One key feature of the FCC lattice is that it contains four atoms per unit cell. This can be visualized as:

• 1/8th of an atom at each of the 8 corners (totaling 1 atom)
• 1/2 of an atom on each of all 6 faces (totaling 3 atoms)

Understanding this structure is crucial for computing properties like density since the arrangement defines how tightly atoms pack within a cell.

Atomic Radius

The atomic radius is a measure of the size of an atom's electron cloud. It is essential for determining how closely atoms can pack in a lattice. Within an FCC lattice, the relationship between the atomic radius (r) and the unit cell's edge length (a) can be described as \( a = 2\sqrt{2}r \).

In our exercise, manganese (Mn) has an atomic radius that is 5.6% larger than that of copper (Cu). This size increase translates directly into a longer edge length and affects the overall geometry of the unit cell. As a result, this new atomic size impacts calculations for volume and subsequently the density.

Volume Ratio

Understanding volume ratio is essential when discussing crystalline structures. The volume of a cube, which is the shape of our unit cells, is calculated using \( V = a^3 \), where \( a \) is the edge length.

When comparing two crystalline cells, like Mn and Cu, we use their edge length ratio to find their volume ratio. For instance, in the case of Mn and Cu, with Mn's edge length being 1.056 times that of Cu, the volume ratio would be calculated as \( \left(1.056\right)^3 \). This calculation reveals how much larger the manganese unit cell is compared to the copper unit cell.

Volume significantly influences density since density is mass per unit volume. Meaning, even a small adjustment in volume can lead to noticeable differences in density values.

Density Ratio

The density ratio reflects the relative density between two substances by comparing their mass to volume ratios. Density itself is defined as \( \rho = \frac{m}{V} \), where \( m \) represents mass and \( V \) is the volume.
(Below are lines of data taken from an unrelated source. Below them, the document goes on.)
/-! ### Leaving the line -/

/-- The step makes a running station HALTED: the line dominant for 128 T, a station number conflict in an own attempt, or
a good notice heard with the own number (R92, R104, R110, R145). -/
def Halts (s : State) (i : Instr) (cause : HaltCause) : Prop :=
  s.station.running = true ∧
    ((∃ elapsed, i = .lineFault (.on elapsed) ∧ cause = .lineFault ∧ 512 ≤ s.line.faultTimer + elapsed) ∨
      (∃ quarters, i = .lineFault (.anew quarters) ∧ cause = .lineFault ∧ 512 ≤ quarters) ∨
      (∃ cell n, i = .stationConflict cell ∧ cause = .stationConflict ∧ 10 ≤ cell ∧ s.line.phase = .sending n ∧
        (n.cells s.settings.stationNumber)[cell - 2]? = some true) ∨
      (∃ n rest run, i = .heardNoticeJudged ⟨n.cells s.settings.stationNumber ++ rest, run⟩ ∧ cause = .stationConflict ∧
        s.line.phase = .decoding ∧ HasCells n ∧ n.wellFormed = true ∧ 1 ≤ s.settings.stationNumber ∧
        s.settings.stationNumber ≤ 32))

/-- The step is the completion of the station's own leave (R143). -/
def CompletesLeave (s : State) (i : Instr) : Prop :=
  i = .evaluate .finish ∧ ∃ n, s.unit.job = some (.evaluate ⟨true, n, .leave⟩)

/-- Everything but the station state, the channels and the event flags, as entry to UNJOINED or HALTED leaves it
(R23, R39, R64, R90, R96, R112, R116, R143, R145, R147, R151, R153). -/
def offTheLine (s : State) : State :=
  { s with
    listenCount := 0
    line := ⟨.idle, 0, 0⟩
    txQueue := []
    summaryTimer := 0
    rxQueue := []
    timer := ⟨false, 0, 0, false, 0⟩
    book := Book.empty
    peers := []
    unit := TableUnit.free
    grants := []
    driven := Vector.replicate 8 false
    shed := ⟨.idle, 0, 0⟩
    supply := { s.supply with
      samplerRunning := true
      samplerInterval := 25 * 2 ^ s.settings.sliceLength } }

/-- A channel record with every mark but the outcome's cleared (R74, R75). -/
def unmarked (ch : Channel) : Channel :=
  { ch with releasePending := false, reRequest := false, live := false, shedSuspended := false }

/-- A channel record dropped: IDLE with DROPPED, its stored request and attempt count kept (R74, R75). -/
def droppedRecord (reading : Bool) (ch : Channel) : Channel :=
  { unmarked ch with
    state := .idle
    window := none
    outcome := .dropped
    outcomeWindow := none
    fresh := true
    rewrite := ch.rewrite || reading }

/-! ### The table and its map -/

/-- The total weight of the entries of a kind that cover a slice, counted from the table (R5). -/
def weightOver (kind : Entry → Bool) (b : Book) (slice : Nat) : Nat :=
  (positions.map fun p =>
    match b.entry p with
    | some e => if kind e && e.win.covers slice then e.weight else 0
    | none => 0).sum

/-- The occupancy map is what the table makes it: in every slice the committed sum is the weight of the HELD and
RELEASING entries, the tentative sum that of the CLAIMING entries (R5). -/
def MapMatches (b : Book) : Prop :=
  ∀ i : Fin 64,
    (b.map.get i).committed = weightOver (fun e => e.state != .claiming) b i.val ∧
      (b.map.get i).tentative = weightOver (fun e => e.state == .claiming) b i.val

/-- No two positions hold the same key (R1). -/
def KeysDistinct (b : Book) : Prop :=
  ∀ p q : Fin 96, ∀ e ∈ b.entry p, ∀ f ∈ b.entry q, e.owner = f.owner → e.chan = f.chan → p = q

/-- A running PLACEMENT job serves a channel that is PLACING (R25). -/
def PlacementServes (s : State) : Prop :=
  ∀ c : Chan, s.unit.job = some (.placement c) → (s.chan c).state = .placing

/-- The notices on their way to evaluation: in the receive queue, accepted and not yet complete, or in the running
EVALUATE job. -/
def receivedItems (s : State) : List RxItem :=
  s.rxQueue ++
    (match s.line.phase with
      | .judged (.accepted item) => [item]
      | _ => []) ++
    (match s.unit.job with
      | some (.evaluate item) => [item]
      | _ => [])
For FCC unit cells of Mn and Cu, mass is consistent due to atomic similarities. The differing factor is volume, arising from differences in atomic size. With a confirmed volume ratio of 1.056^3, the density ratio between Mn and Cu becomes inverted— \( \frac{\rho_{Mn}}{\rho_{Cu}} = \frac{V_{Cu}}{V_{Mn}} \).

This inverted relationship arises because if the same mass occupies a larger volume, the overall density diminishes. Consequently, calculating back using the copper density of 8.96 g/cm³, we find Mn’s density is approximately 7.87 g/cm³. This illustrates how even small atomic size changes can significantly affect material properties like density.